Male flies starved for 24 hr (A–D and F) or food-satiated (E) were assessed for their yeast food-seeking performance. The performance of GAL4;UAS-DAMB-RNAi2 flies was statistically different from the controls for (A) MB010B (all KCs, Kruskal-Wallis, n = 30–33, p<0.0001), (B) MB077B (MBON-γ2α′1, Kruskal-Wallis, n = 30, p<0.0001), (C) MB399B (MBON-β2β′2a, Kruskal-Wallis, n = 30, p=0.0488), (D) G0239 (MBON-α3, Kruskal-Wallis, n = 30, p=0.0036), and (E) MB112C (MBON-γ1pedc>αβ, Kruskal-Wallis, n = 30, p<0.0001), but not for (G) MB091C (MBON-α′2, Kruskal-Wallis, n = 30, p=0.1624). Satiety states (fed or hungry) are indicated in each figure. Individual data points and mean ± SEM are shown.

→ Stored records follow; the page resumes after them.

@[simp] theorem State.windowExpires_mem (s : State) : (State.windowExpires s).mem = s.mem := by
  unfold State.windowExpires
  first
  | (simp [apply_ite State.mem]; done)
  | ((try dsimp only); repeat' (first | (with_reducible rfl) | (simp [apply_ite State.mem]; done) | split | (rw [State.foldl_mem]) | (rw [State.foldl_snd_mem]) | intro))

@[simp] theorem State.settleUnit_mem (s : State) (u : ArbUnit) : (State.settleUnit s u).mem = s.mem := by
  unfold State.settleUnit
  first
  | (simp [apply_ite State.mem]; done)
  | ((try dsimp only); repeat' (first | (with_reducible rfl) | (simp [apply_ite State.mem]; done) | split | (rw [State.foldl_mem]) | intro))

@[simp] theorem State.etcRelease_mem (s : State) : (State.etcRelease s).mem = s.mem := by
  unfold State.etcRelease
  first
  | (simp [apply_ite State.mem]; done)
  | ((try dsimp only); repeat' (first | (with_reducible rfl) | (simp [apply_ite State.mem]; done) | split | (rw [State.foldl_mem]) | (rw [State.foldl_snd_mem]) | intro))

@[simp] theorem State.readyCheck_mem (s : State) (t : Trunk) : (State.readyCheck s t).mem = s.mem := by
  unfold State.readyCheck
  first
  | (simp [apply_ite State.mem]; done)
  | ((try dsimp only); repeat' (first | (with_reducible rfl) | (simp [apply_ite State.mem]; done) | split | (rw [State.foldl_mem]) | intro))

@[simp] theorem State.testDone_mem (s : State) (t : Trunk) (pass : Bool) : (State.testDone s t pass).mem = s.mem := by
  unfold State.testDone
  first
  | (simp [apply_ite State.mem]; done)
  | ((try dsimp only); repeat' (first | (with_reducible rfl) | (simp [apply_ite State.mem]; done) | split | (rw [State.foldl_mem]) | intro))

@[simp] theorem State.testRetry_mem (s : State) (t : Trunk) : (State.testRetry s t).mem = s.mem := by
  unfold State.testRetry
  first
  | (simp [apply_ite State.mem]; done)
  | ((try dsimp only); repeat' (first | (with_reducible rfl) | (simp [apply_ite State.mem]; done) | split | (rw [State.foldl_mem]) | intro))

@[simp] theorem State.bulkDone_mem (s : State) : (State.bulkDone s).mem = s.mem := by
  unfold State.bulkDone
  first
  | (simp [apply_ite State.mem]; done)
  | ((try dsimp only); repeat' (first | (with_reducible rfl) | (simp [apply_ite State.mem]; done) | split | (rw [State.foldl_mem]) | intro))

@[simp] theorem State.bulkLate_mem (s : State) : (State.bulkLate s).mem = s.mem := by
  unfold State.bulkLate
  first
  | (simp [apply_ite State.mem]; done)
  | ((try dsimp only); repeat' (first | (with_reducible rfl) | (simp [apply_ite State.mem]; done) | split | (rw [State.foldl_mem]) | intro))

@[simp] theorem State.freshKeep_mem (s : State) (o : Trunk) (half : Trunk) : (State.freshKeep s o half).mem = s.mem := by
  unfold State.freshKeep
  first
  | (simp [apply_ite State.mem]; done)
  | ((try dsimp only); repeat' (first | (with_reducible rfl) | (simp [apply_ite State.mem]; done) | split | (rw [State.foldl_mem]) | intro))

@[simp] theorem State.adoptCanvases_mem (s : State) (o : Trunk) (half : Trunk) : (State.adoptCanvases s o half).mem = s.mem := by
  unfold State.adoptCanvases
  first
  | (simp [apply_ite State.mem]; done)
  | ((try dsimp only); repeat' (first | (with_reducible rfl) | (simp [apply_ite State.mem]; done) | split | (rw [State.foldl_mem]) | intro))

@[simp] theorem State.adoptHalves_mem (s : State) : (State.adoptHalves s).mem = s.mem := by
  unfold State.adoptHalves
  first
  | (simp [apply_ite State.mem]; done)
  | ((try dsimp only); repeat' (first | (with_reducible rfl) | (simp [apply_ite State.mem]; done) | split | (rw [State.foldl_mem]) | intro))

@[simp] theorem State.pairCounts_mem (s : State) (t : Trunk) : (State.pairCounts s t).mem = s.mem := by
  unfold State.pairCounts
  first
  | (simp [apply_ite State.mem]; done)
  | ((try dsimp only); repeat' (first | (with_reducible rfl) | (simp [apply_ite State.mem]; done) | split | (rw [State.foldl_mem]) | intro))

@[simp] theorem State.comeUp_mem (s : State) : (State.comeUp s).mem = s.mem := by
  unfold State.comeUp
  first
  | (simp [apply_ite State.mem]; done)
  | ((try dsimp only); repeat' (first | (with_reducible rfl) | (simp [apply_ite State.mem]; done) | split | (rw [State.foldl_mem]) | intro))

@[simp] theorem State.swapRoles_mem (s : State) : (State.swapRoles s).mem = s.mem := by
  unfold State.swapRoles
  first
  | (simp [apply_ite State.mem]; done)
  | ((try dsimp only); repeat' (first | (with_reducible rfl) | (simp [apply_ite State.mem]; done) | split | (rw [State.foldl_mem]) | intro))

@[simp] theorem State.rejoin_mem (s : State) (t : Trunk) : (State.rejoin s t).mem = s.mem := by
  unfold State.rejoin
  first
  | (simp [apply_ite State.mem]; done)
  | ((try dsimp only); repeat' (first | (with_reducible rfl) | (simp [apply_ite State.mem]; done) | split | (rw [State.foldl_mem]) | intro))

https://doi.org/10.7554/eLife.35264.024
Figure 9 with 1 supplement
Starvation modulates yeast odor-evoked responses in some DANs.

GCaMP6m was expressed in PPL1-γ1pedc DANs using MB320C split-GAL4 (A), PPL1-α3 DANs using G0239-GAL4 (B), PAM-β2β′2a DANs using MB301B split-GAL4 (C), and PPL1-α′2α2 DANs using MB058B split-GAL4 (D). The Ca2+ signals were measured when flies were presented with yeast odor. Schematics indicate where the Ca2+ response was measured. Ca2+ imaging data are mean (solid line) ± SEM (shaded area) normalized curves (see Materials and methods). Wide purple bars indicate the 10 s when yeast odor was presented. Dot plots are quantifications of the area under the curve during the 10 s odor presentation. Individual data points and mean ± SEM are shown. Statistical differences were detected in (A) PPL1-γ1pedc (Mann-Whitney test, n = 6, p=0.026) and (B) PPL1-α3 (Mann-Whitney test, n = 8, p=0.014) DANs, but not in (C) PAM-β2β′2a (Mann-Whitney test, n = 7–8, p=0.7789) or (D) PPL1-α′2α2 (Mann-Whitney test, n = 8, p=0.7984) DANs.

https://doi.org/10.7554/eLife.35264.025
Figure 9—figure supplement 1
Starvation may increase the density or size of active zones in some DANs.

Transgenes UAS-DSyd-1-GFP and UAS-DenMark were expressed in PPL1-γ2α′1 DANs using MB296B split-GAL4 (A), PAM-β2β′2a DANs using MB301B split-GAL4 (B), PPL1-α′2α2 DANs using MB058B split-GAL4 (C), PPL1-γ1pedc DANs using MB320C split-GAL4 (D), and PPL1-α3 DANs using G0239-GAL4 (E). Mean intensity of DSyd-1-GFP (green dots) was significantly different between hungry and fed flies for (A) PPL1-γ2α′1 (unpaired t-test, n = 15–16, p=0.0056), (B) PAM-β2β′2a (unpaired t-test, n = 15–16, p=0.0406), and (C) PPL1-α′2α2 (unpaired t-test, n = 16, p=0.0314) DANs, but not for (D) PPL1-γ1pedc (unpaired t-test, n = 16, p=0.6393) or (E) PPL1-α3 (unpaired t-test, n = 14–16, p=0.7481) DANs. Mean intensity of DenMark (magenta dots) did not differ between hungry and fed flies in all cases (A–E) (unpaired t-test, n = 15–16, p>0.25). Data are normalized to the mean intensities of the fed flies. Individual data points and mean ± SEM are shown.

https://doi.org/10.7554/eLife.35264.026
Figure 10 with 3 supplements
Serotonin regulates PPL1-γ2α′1 and PPL1-γ1pedc DANs via different receptors.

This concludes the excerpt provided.